The tunnel and open field plantings were drip-irrigated (3.8 L·hr−1 emitters at 0.6-m spacing) as required, typically 30 min twice daily (3.8 L·d−1), from June through September, and 15 min every other day (0.95 L·d−1) in October and Nov. 2006 and 2007. Luminance THB (Visqueen Building Products BPI, London, U.K.) plastic film (6 mm) was placed over the tunnel on 5 Sept. 2006 and 31 Aug. 2007, ≈1 to 2 weeks before fruit harvest, and removed on 13 Nov. 2006 and 30 Nov. 2007, respectively. When present, plastic only covered the roof of the tunnel; the sides (1.5 m) and ends (8.5 m) were left open. No supplemental heat was provided in the tunnel. In late November of each year, plants from all treatments were pruned to the ground. Plots were fertilized with 55 kg·ha−1 of nitrogen, 15.4 kg·ha−1 of phosphorus, and 54.8 kg·ha−1 of potassium each spring as a split application in April and May. Weeds were controlled by use of pre-emergent herbicides and mechanical methods as required. The hedgerow width of each plot was maintained at 0.45 m using cultivation. In the planting year, 2005, plants grew untrained and unmanipulated and no data were collected.

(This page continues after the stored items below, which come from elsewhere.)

/-- R221: FETCH_DECODE, its errors in their order, and its two results: the block fetched into
`BLK0`-`BLK3` and its texel decoded into `RES1`, or zeros with the flag. -/
def Obligations.FetchDecodeCommandResult : Prop :=
  ∀ s : State,
    (s.descValid = false → exec .fetchDecode s = .next { s with err := true, errCode := 0x04#8 }) ∧
    (s.descValid = true → s.lat.isBC = false →
      exec .fetchDecode s = .next { s with err := true, errCode := 0x0A#8 }) ∧
    (∀ cls, s.descValid = true → s.lat.bcClass = some cls →
      ((s.lat.elemW ≤ s.argX.toNat ∨ s.lat.elemH ≤ s.argY.toNat) →
        exec .fetchDecode s = .next { s with err := true, errCode := 0x05#8 }) ∧
      (s.argX.toNat < s.lat.elemW → s.argY.toNat < s.lat.elemH →
        (∀ e, resolveAddr s.cfg s.lat s.argX.toNat s.argY.toNat = .error e →
          exec .fetchDecode s = .next { s with err := true, errCode := e.code }) ∧
        (∀ a, resolveAddr s.cfg s.lat s.argX.toNat s.argY.toNat = .ok a →
          (a + s.lat.bpp / 8 ≤ s.lat.dataSize.toNat →
            ∃ b : BlockRegs, exec .fetchDecode s = .next { s with
                res0 := BitVec.ofNat 32 a, blk := b,
                res1 := BitVec.ofNat 32
                  (decodeTexel s.cfg b cls (s.argT.toNat % 4) (s.argT.toNat / 4)) } ∧
              ∀ i, i < 16 → b.bytes.getD i 0 = if i < s.lat.bpp / 8 then s.src.read (a + i) else 0) ∧
          (s.lat.dataSize.toNat < a + s.lat.bpp / 8 →
            exec .fetchDecode s = .next { s with
              res0 := BitVec.ofNat 32 a, res1 := 0, blk := ⟨0, 0, 0, 0⟩, oor := true,
              errCode := 0x06#8 }))))

/-- Derived from R195, R210, R221: FETCH_DECODE of a block inside the surface is FETCH and then DECODE,
with `BCSEL` 0 or with the latched class; when the block leaves the buffer it is FETCH with `RES1` 0. -/
def Obligations.FetchDecodeIsFetchThenDecode : Prop :=
  ∀ (s u : State) (cls : BcClass) (a : Nat), s.descValid = true → s.lat.bcClass = some cls →
    s.argX.toNat < s.lat.elemW → s.argY.toNat < s.lat.elemH →
    resolveAddr s.cfg s.lat s.argX.toNat s.argY.toNat = .ok a → exec .fetch s = .next u →
    (a + s.lat.bpp / 8 ≤ s.lat.dataSize.toNat →
      exec .fetchDecode s = exec (.decode none) u ∧
      exec .fetchDecode s = exec (.decode (some cls)) u) ∧
    (s.lat.dataSize.toNat < a + s.lat.bpp / 8 → exec .fetchDecode s = .next { u with res1 := 0 })

/-! ## Host programs (30_encoding.md) -/

/-- Derived from R41, R98: the pseudo-instruction SETBLK leaves its sixteen bytes in the block registers,
byte by byte, and changes nothing else. -/
def Obligations.SetBlkProgramFillsBlock : Prop :=
  ∀ (s : State) (b0 b1 b2 b3 b4 b5 b6 b7 b8 b9 b10 b11 b12 b13 b14 b15 : Byte), s.cfg.Legal →
    ∃ b : BlockRegs,
      runSteps (AsmLine.setBlk b0 b1 b2 b3 b4 b5 b6 b7 b8 b9 b10 b11 b12 b13 b14 b15).expand s =
        .next { s with blk := b } ∧
      b.bytes = [b0, b1, b2, b3, b4, b5, b6, b7, b8, b9, b10, b11, b12, b13, b14, b15]

/-- Derived from R98, R285: the pseudo-instruction LOADDESC is the seven descriptor writes, of which the
tile mode keeps its low five bits, and then LOAD_DESC. -/
def Obligations.LoadDescProgramWritesThenIssues : Prop :=
  ∀ (s : State) (w h p m z f n : Word), s.cfg.Legal →
    runSteps (AsmLine.loadDesc w h p m z f n).expand s =
      exec .loadDesc { s with desc := ⟨w, h, p, BitVec.ofNat 5 (m.toNat % 32), z, f, n⟩ }

/-! ## The arithmetic fault (60_exceptions.md) -/

/-- Derived from R183, R259, R262, R264: RESOLVE, FETCH and FETCH_DECODE of an element of a bank-swapped
surface that passes the split check raise ArithmeticFault (code 9), and do nothing else, when the latched
swap width is 0. R259 names LOAD_DESC as the other place; see `Obligations.LoadDescRefusesInOrder`. -/
def Obligations.ZeroSwapWidthRaisesArithmeticFault : Prop :=
  ∀ (i : Instr) (s : State), i ∈ [.resolve, .fetch, .fetchDecode] → s.descValid = true →
    (i = .fetchDecode → s.lat.isBC = true) →
    s.lat.tileClass = .macroTiled → s.lat.tileMode.toNat ∈ [8, 9, 10, 11, 14, 15] → s.lat.bsw = 0 →
    s.argX.toNat < s.lat.elemW → s.argY.toNat < s.lat.elemH →
    (s.cfg.slicePolicy = .noSlice ∨ 8 * thickness s.lat.tileMode.toNat * s.lat.bpp ≤ s.cfg.splitSize) →
    exec i s = .next { s with err := true, errCode := 0x09#8 }
end

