/-! ### `State.pushCommand` -/

@[simp] theorem State.pushCommand_cfg (w : Word) : (s.pushCommand w).cfg = s.cfg := rfl
@[simp] theorem State.pushCommand_desc (w : Word) : (s.pushCommand w).desc = s.desc := rfl
@[simp] theorem State.pushCommand_argX (w : Word) : (s.pushCommand w).argX = s.argX := rfl
@[simp] theorem State.pushCommand_argY (w : Word) : (s.pushCommand w).argY = s.argY := rfl
@[simp] theorem State.pushCommand_argT (w : Word) : (s.pushCommand w).argT = s.argT := rfl
@[simp] theorem State.pushCommand_blk (w : Word) : (s.pushCommand w).blk = s.blk := rfl
@[simp] theorem State.pushCommand_res0 (w : Word) : (s.pushCommand w).res0 = s.res0 := rfl
@[simp] theorem State.pushCommand_res1 (w : Word) : (s.pushCommand w).res1 = s.res1 := rfl
@[simp] theorem State.pushCommand_descValid (w : Word) : (s.pushCommand w).descValid = s.descValid := rfl
@[simp] theorem State.pushCommand_oor (w : Word) : (s.pushCommand w).oor = s.oor := rfl
@[simp] theorem State.pushCommand_err (w : Word) : (s.pushCommand w).err = s.err := rfl
@[simp] theorem State.pushCommand_errCode (w : Word) : (s.pushCommand w).errCode = s.errCode := rfl
@[simp] theorem State.pushCommand_lat (w : Word) : (s.pushCommand w).lat = s.lat := rfl
@[simp] theorem State.pushCommand_src (w : Word) : (s.pushCommand w).src = s.src := rfl
@[simp] theorem State.pushCommand_pending (w : Word) :
    (s.pushCommand w).pending = .write 4 0 w :: s.pending := rfl
@[simp] theorem State.pushCommand_reads (w : Word) : (s.pushCommand w).reads = s.reads := rfl

/-! ### `State.writeReg`: a host write reaches the descriptor, argument and block registers only -/

@[simp] theorem State.writeReg_cfg (r : Reg) (v : Word) : (s.writeReg r v).cfg = s.cfg := by
  cases r <;> rfl
@[simp] theorem State.writeReg_res0 (r : Reg) (v : Word) : (s.writeReg r v).res0 = s.res0 := by
  cases r <;> rfl
@[simp] theorem State.writeReg_res1 (r : Reg) (v : Word) : (s.writeReg r v).res1 = s.res1 := by
  cases r <;> rfl
@[simp] theorem State.writeReg_descValid (r : Reg) (v : Word) : (s.writeReg r v).descValid = s.descValid := by
  cases r <;> rfl
@[simp] theorem State.writeReg_oor (r : Reg) (v : Word) : (s.writeReg r v).oor = s.oor := by
  cases r <;> rfl
@[simp] theorem State.writeReg_err (r : Reg) (v : Word) : (s.writeReg r v).err = s.err := by
  cases r <;> rfl
@[simp] theorem State.writeReg_errCode (r : Reg) (v : Word) : (s.writeReg r v).errCode = s.errCode := by
  cases r <;> rfl
@[simp] theorem State.writeReg_lat (r : Reg) (v : Word) : (s.writeReg r v).lat = s.lat := by
  cases r <;> rfl
@[simp] theorem State.writeReg_src (r : Reg) (v : Word) : (s.writeReg r v).src = s.src := by
  cases r <;> rfl
@[simp] theorem State.writeReg_pending (r : Reg) (v : Word) : (s.writeReg r v).pending = s.pending := by
  cases r <;> rfl
@[simp] theorem State.writeReg_reads (r : Reg) (v : Word) : (s.writeReg r v).reads = s.reads := by
  cases r <;> rfl

/-! ### `State.fetchElement`: a fetch reaches `RES0`, the block registers, and `OOR` with `ERRCODE` -/

@[simp] theorem State.fetchElement_cfg (addr : Nat) : (s.fetchElement addr).cfg = s.cfg := by
  unfold State.fetchElement; split <;> rfl
@[simp] theorem State.fetchElement_desc (addr : Nat) : (s.fetchElement addr).desc = s.desc := by
  unfold State.fetchElement; split <;> rfl
@[simp] theorem State.fetchElement_argX (addr : Nat) : (s.fetchElement addr).argX = s.argX := by
  unfold State.fetchElement; split <;> rfl
@[simp] theorem State.fetchElement_argY (addr : Nat) : (s.fetchElement addr).argY = s.argY := by
  unfold State.fetchElement; split <;> rfl
@[simp] theorem State.fetchElement_argT (addr : Nat) : (s.fetchElement addr).argT = s.argT := by
  unfold State.fetchElement; split <;> rfl
@[simp] theorem State.fetchElement_res1 (addr : Nat) : (s.fetchElement addr).res1 = s.res1 := by
  unfold State.fetchElement; split <;> rfl
@[simp] theorem State.fetchElement_descValid (addr : Nat) : (s.fetchElement addr).descValid = s.descValid := by
  unfold State.fetchElement; split <;> rfl
@[simp] theorem State.fetchElement_err (addr : Nat) : (s.fetchElement addr).err = s.err := by
  unfold State.fetchElement; split <;> rfl
@[simp] theorem State.fetchElement_lat (addr : Nat) : (s.fetchElement addr).lat = s.lat := by
  unfold State.fetchElement; split <;> rfl
@[simp] theorem State.fetchElement_src (addr : Nat) : (s.fetchElement addr).src = s.src := by
  unfold State.fetchElement; split <;> rfl
@[simp] theorem State.fetchElement_pending (addr : Nat) : (s.fetchElement addr).pending = s.pending := by
  unfold State.fetchElement; split <;> rfl
@[simp] theorem State.fetchElement_reads (addr : Nat) : (s.fetchElement addr).reads = s.reads := by
  unfold State.fetchElement; split <;> rfl

@[simp] theorem State.fetchElement_res0 (addr : Nat) : (s.fetchElement addr).res0 = low32 addr := by
  unfold State.fetchElement; split <;> rfl

/-- The two things a fetch can do: zeros and the flag, or the bytes of the span. -/
theorem State.fetchElement_cases (addr : Nat) :
    (addressOutOfRange s.lat addr = true ∧
      s.fetchElement addr = ((s.setRes0 addr).setBlk (BlockRegs.ofBytes [])).flagOutOfRange) ∨
    (addressOutOfRange s.lat addr = false ∧
      s.fetchElement addr =
        (s.setRes0 addr).setBlk (BlockRegs.ofBytes (s.src.readSpan addr s.lat.span))) := by
  unfold State.fetchElement
  cases h : addressOutOfRange s.lat addr <;> simp

/-- A state is its fields: two states that agree on each are equal. -/
theorem State.ext_fields {s t : State}
    (h_cfg : s.cfg = t.cfg)
    (h_desc : s.desc = t.desc)
    (h_argX : s.argX = t.argX)
    (h_argY : s.argY = t.argY)
    (h_argT : s.argT = t.argT)
    (h_blk : s.blk = t.blk)
    (h_res0 : s.res0 = t.res0)
    (h_res1 : s.res1 = t.res1)
    (h_descValid : s.descValid = t.descValid)
    (h_oor : s.oor = t.oor)
    (h_err : s.err = t.err)
    (h_errCode : s.errCode = t.errCode)
    (h_lat : s.lat = t.lat)
    (h_src : s.src = t.src)
    (h_pending : s.pending = t.pending)
    (h_reads : s.reads = t.reads) :
    s = t := by
  cases s; cases t; simp_all

end Sys2Proof.Machine
end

There were four replicates of the following treatments arranged as a randomized complete block design in the tunnel and field in 2006 to 2007: 1) all primocanes within the plot were cut to the ground (just above the crown) when averaging 0.25 m tall, then later emerging primocanes were soft-tipped (2 to 5 cm of the tip removed) when reaching 0.5 m tall (C0.25m/T0.5m); 2) all primocanes within the plot were cut to the ground when averaging 0.5 m tall, then later emerging primocanes soft-tipped when reaching 0.5 m tall (C0.5m/T0.5m); 3) primocanes double-tipped: all primocanes within the plot were soft-tipped when averaging 0.5 m tall, then any subsequent lateral branches soft-tipped when reaching 0.5 m long (T0.5m/Tb0.5m); and 4) all primocanes soft-tipped at 0.5 m (T0.5m; control). Five-plant plots were 3 m long with 1.5 m separating plots.

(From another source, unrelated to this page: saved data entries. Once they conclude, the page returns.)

/-- A word is a command exactly when its number says so. -/
theorem exists_decode_iff :
    (∃ i, decode w = .ok i) ↔
      w.toNat < 2 ^ 10 ∧ w.toNat % 256 ∈ Instr.rows.map (·.opcode.toNat) ∧
        (w.toNat / 256 = 0 ∨ w.toNat % 256 = 0x30) := by
  have hdecodeOp : opcodeOf w = 0x30#8 ↔ w.toNat % 256 = 0x30 := by
    rw [← opcodeOf_toNat]
    exact BitVec.toNat_inj.symm
  simp only [decode_eq_ok_iff, exists_and_left, exists_fields_iff, opcodeOf_toNat, hdecodeOp,
    reservedOf_eq_zero_iff]
  exact and_congr_right fun hres => by rw [bcselOf_eq_zero_iff hres]

/-- Settles O2: the fields of a command, in bits and in numbers; `Instr.rows` has the listed opcodes. -/
theorem decodeAcceptsExactlyTheMap : Obligations.DecodeAcceptsExactlyTheMap := by
  unfold Obligations.DecodeAcceptsExactlyTheMap
  exact fun w => ⟨fun i => decode_eq_ok_iff, exists_decode_iff⟩

/-- Settles O3: eight of the words are the encodings of their commands, three are evaluated. -/
theorem specWordsDecode : Obligations.SpecWordsDecode := by
  unfold Obligations.SpecWordsDecode
  exact ⟨decode_encode .nop, decode_encode .loadDesc, decode_encode .rotation, decode_encode .fetch,
    decode_encode (.decode none), decode_encode (.decode (some .bc1)), decode_encode (.decode (some .bc2)),
    decode_encode (.decode (some .bc3)), rfl, rfl, rfl⟩

namespace Machine

variable {s : State}

/-! ## A word that is no command (30_encoding.md R93, R95) -/

/-- A write to `CMD` of a word that no command has raises IllegalCommand (60_exceptions.md R258). -/
theorem runHostStep_illegal (h : ∀ i, decode w ≠ .ok i) (s : State) :
    runHostStep (.write 4 Reg.cmd.offset w) s = .next (s.raise .illegalCommand) := by
  rw [runHostStep_write rfl rfl]
  show runCommand w s = .next (s.raise .illegalCommand)
  cases hd : decode w with
  | ok i => exact absurd hd (h i)
  | error e => simp [runCommand, hd]

/-- The opcodes of the map avoid the reserved ranges (30_encoding.md R95). -/
theorem opcode_not_reserved {n : Nat} (h : n ∈ Instr.rows.map (·.opcode.toNat)) :
    ¬ ((0x04 ≤ n ∧ n ≤ 0x0F) ∨ (0x14 ≤ n ∧ n ≤ 0x1F) ∨ (0x23 ≤ n ∧ n ≤ 0x2F) ∨ (0x32 ≤ n ∧ n ≤ 0xFF)) := by
  revert n
  decide

/-- Settles O5: each of the three kinds of word fails a field of every command. -/
theorem illegalCommandWriteRaises : Obligations.IllegalCommandWriteRaises := by
  unfold Obligations.IllegalCommandWriteRaises
  intro s rest w hl hp hbad
  rw [step_of_pending hl hp]
  refine runHostStep_illegal (fun i hd => ?_) _
  obtain ⟨hres, hop, hsel⟩ := decode_eq_ok_iff.mp hd
  have hmem := i.opcode_mem_rows
  rw [← hop] at hmem
  rcases hbad with hreserved | ⟨hstray, hnotDecode⟩ | ⟨_, rfl, hrange⟩
  · exact hreserved hres
  · rcases i.bcsel_eq_zero_or_opcode with hzero | hdecode
    · exact hstray (hsel.trans hzero)
    · exact hnotDecode (hop.trans hdecode)
  · exact opcode_not_reserved hmem hrange
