-- ==== Sys2Proof/Word.lean ====
section
/-! DEFINITION. The bit vectors the spec names (00_scope.md R8, R10), each under the name of what it holds. -/

namespace Sys2Proof

/-- The master key, `Bits64` (R8 KEY_W, R17). -/
abbrev Key := BitVec 64

/-- The PC-1 output PermutedKey56 and the recombined CombinedCD, `Bits56` (R8 PK_W, CD_W). -/
abbrev Bits56 := BitVec 56

/-- A half-block, `Bits28` (R8 HALF_W). -/
abbrev Half := BitVec 28

/-- A subkey, `Bits48` (R8 SK_W). -/
abbrev Subkey := BitVec 48

/-- A command word, `Bits8` (R8 CMD_W). -/
abbrev CmdWord := BitVec 8

/-- A bank index, `Bits4` (R56, R57). -/
abbrev BankIdx := BitVec 4

/-- The STATUS word, `Bits32` (R8 STATUS_W). -/
abbrev StatusWord := BitVec 32

end Sys2Proof
end

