-- ==== Sys2Proof/Machine/Commands.lean ====
section
/-! DEFINITION. The meanings of the five commands (41_commands.md R91 to R95). Each is the frame's `execute c` (R90): the
frame in Machine/Accept.lean has already dropped the command if FAULT = 1 and raised ILLEGAL_CMD for a reserved word. -/

namespace Sys2Proof.Machine

/-- NOP: nothing (R91). -/
def execNop (s : State) : Result := .next s

/-- LDKEY: PC-1 and split of KEY_IN into C and D; KEYED <- 1, ROUND <- 0, VALID <- 0, SKO_VALID <- 0. SK, SKO and SKO_IDX
keep their bits, which no command can read any more (R92). -/
def execLdkey (s : State) : Result :=
  let k := keyOperand s
  .next { loadHalves (startC k) (startD k) s with round := 0, valid := 0#16, skoValid := false }

/-- STEP: NO_KEY if KEYED = 0, then ROUND_OVERRUN if ROUND = 16, else one round: its halves, its subkey into SK[r] and SKO,
ROUND <- r + 1 (R93, R108, R109, R111). -/
def execStep (s : State) : Result :=
  if s.keyed = false then .next (raiseFault .noKey s)
  else if h : s.round.val < 16 then
    let r : Fin 16 := ⟨s.round.val, h⟩
    let o := roundF s.c s.d r
    .next (driveSko o.subkey (BitVec.ofNat 4 r.val) (writeEntry r o.subkey { s with c := o.c, d := o.d, round := r.succ }))
  else .next (raiseFault .roundOverrun s)

/-- GEN: the whole schedule of KEY_IN in one command; ROUND <- 16, VALID <- 0xFFFF, SKO <- SK[15] (R94). -/
def execGen (s : State) : Result :=
  let k := keyOperand s
  let a := genLoop { c := startC k, d := startD k, sk := s.sk }
  .next (driveSko a.sk[15] 15#4 { loadHalves a.c a.d s with sk := a.sk, round := 16, valid := 0xFFFF#16 })

/-- RDSK i: SK_UNWRITTEN if VALID[i] = 0, else SK[i] to SKO with SKO_IDX = i (R95, R110). -/
def execRdsk (i : BankIdx) (s : State) : Result :=
  if entryValid s i then .next (driveSko (readEntry s i) i s) else .next (raiseFault .skUnwritten s)

end Sys2Proof.Machine
end

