-- ==== Sys2Proof/Machine/Clock.lean ====
section
/-! DEFINITION. One clock edge of the handshake (70_reset_and_hazards.md R126, R128; 20_memory.md R41), over the same state.
`step` hides what happens between acceptance and completion (R50); `tick` shows it. -/

namespace Sys2Proof.Machine

/-- The clock cycles a command takes from acceptance to completion (R9, R128). A reserved word has a latency of its own. -/
def latencyOf : Option Instr → Nat
  | none => Config.latReserved
  | some .nop => Config.latNop
  | some .ldkey => Config.latLdkey
  | some .step => Config.latStep
  | some .gen => Config.latGen
  | some (.rdsk _) => Config.latRdsk

/-- The acceptance edge: the ports are sampled and CMD_READY falls (R47, R126). With FAULT = 1 the command is dropped at once
and CMD_READY stays 1 (R113). -/
def begin (s : State) : State :=
  if s.fault then s
  else { s with inFlight := some { sampled := s.pins, cyclesLeft := latencyOf (decode s.pins.cmd) } }

/-- An edge while a command is in progress: the last one completes it, any other only counts (R128, R52). -/
def advance (f : InFlight) (s : State) : Result :=
  if f.cyclesLeft ≤ 1 then complete f s
  else .next { s with inFlight := some { f with cyclesLeft := f.cyclesLeft - 1 } }

/-- One clock edge without RST. With CMD_READY = 0 the command in progress advances and an offer is held; with CMD_READY = 1 a
command on offer is accepted (R41). At the edge of a completion no command is accepted (DESIGN CHOICE: notes/assumptions/9.md). -/
def edge (s : State) : Result :=
  match s.inFlight with
  | some f => advance f (present s)
  | none => if (present s).holding then .next (begin (takeOffer (present s))) else .next (present s)

/-- One clock edge. RST wins over everything, at any time (R120, R133). -/
def tick (s : State) : Result :=
  match s.host with
  | [] => edge s
  | p :: rest => if p.rst then .next (resetEvent p rest) else edge s

/-- `n` clock edges, stopping at the first that gives no next state. -/
def ticks : Nat → State → Result
  | 0, s => .next s
  | n + 1, s =>
    match tick s with
    | .next t => ticks n t
    | .fault r => .fault r
    | .refused r => .refused r

end Sys2Proof.Machine
end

Data collection per plot in 2006 and 2007 included: date of primocane emergence, pruning and soft-tipping, first open flower, and stage of full black king fruit; total primocane length at bloom; apical branch length (the first lateral branch to emerge below the site of tipping; data collected biweekly in 2006 only); number of fruiting and nonfruiting canes; mean fruiting and nonfruiting cane length; and primocane fresh weight per plot in late November of each year (plot fresh weight included primocanes and any unsenesced leaves). A subsample of three primocanes per plot was collected and data recorded on: number of branches, total branch length (2006 only), total number of nodes (main cane + branches), total number of reproductive nodes (nodes that bore a flower bud or fruiting lateral), and total number of fruiting sites per cane (remnant pedicels of floral axes were counted where fruit excision was evident). The percentage of reproductive nodes (proportion of nodes that developed a flower bud or fruiting lateral) was calculated. Fruit harvest date (berries were picked every 7 d), yield per plot, and average berry weight (n = 25) were recorded and subsamples of fruit (n = 10 in 2006; n = 5 in 2007) from double-tipped and control treatments were frozen for later counts of set drupelets and unset ovules. The total number of ovules per flower was estimated by adding the number of drupelets and unset ovules (Strik et al., 1996). Cumulative yield was determined.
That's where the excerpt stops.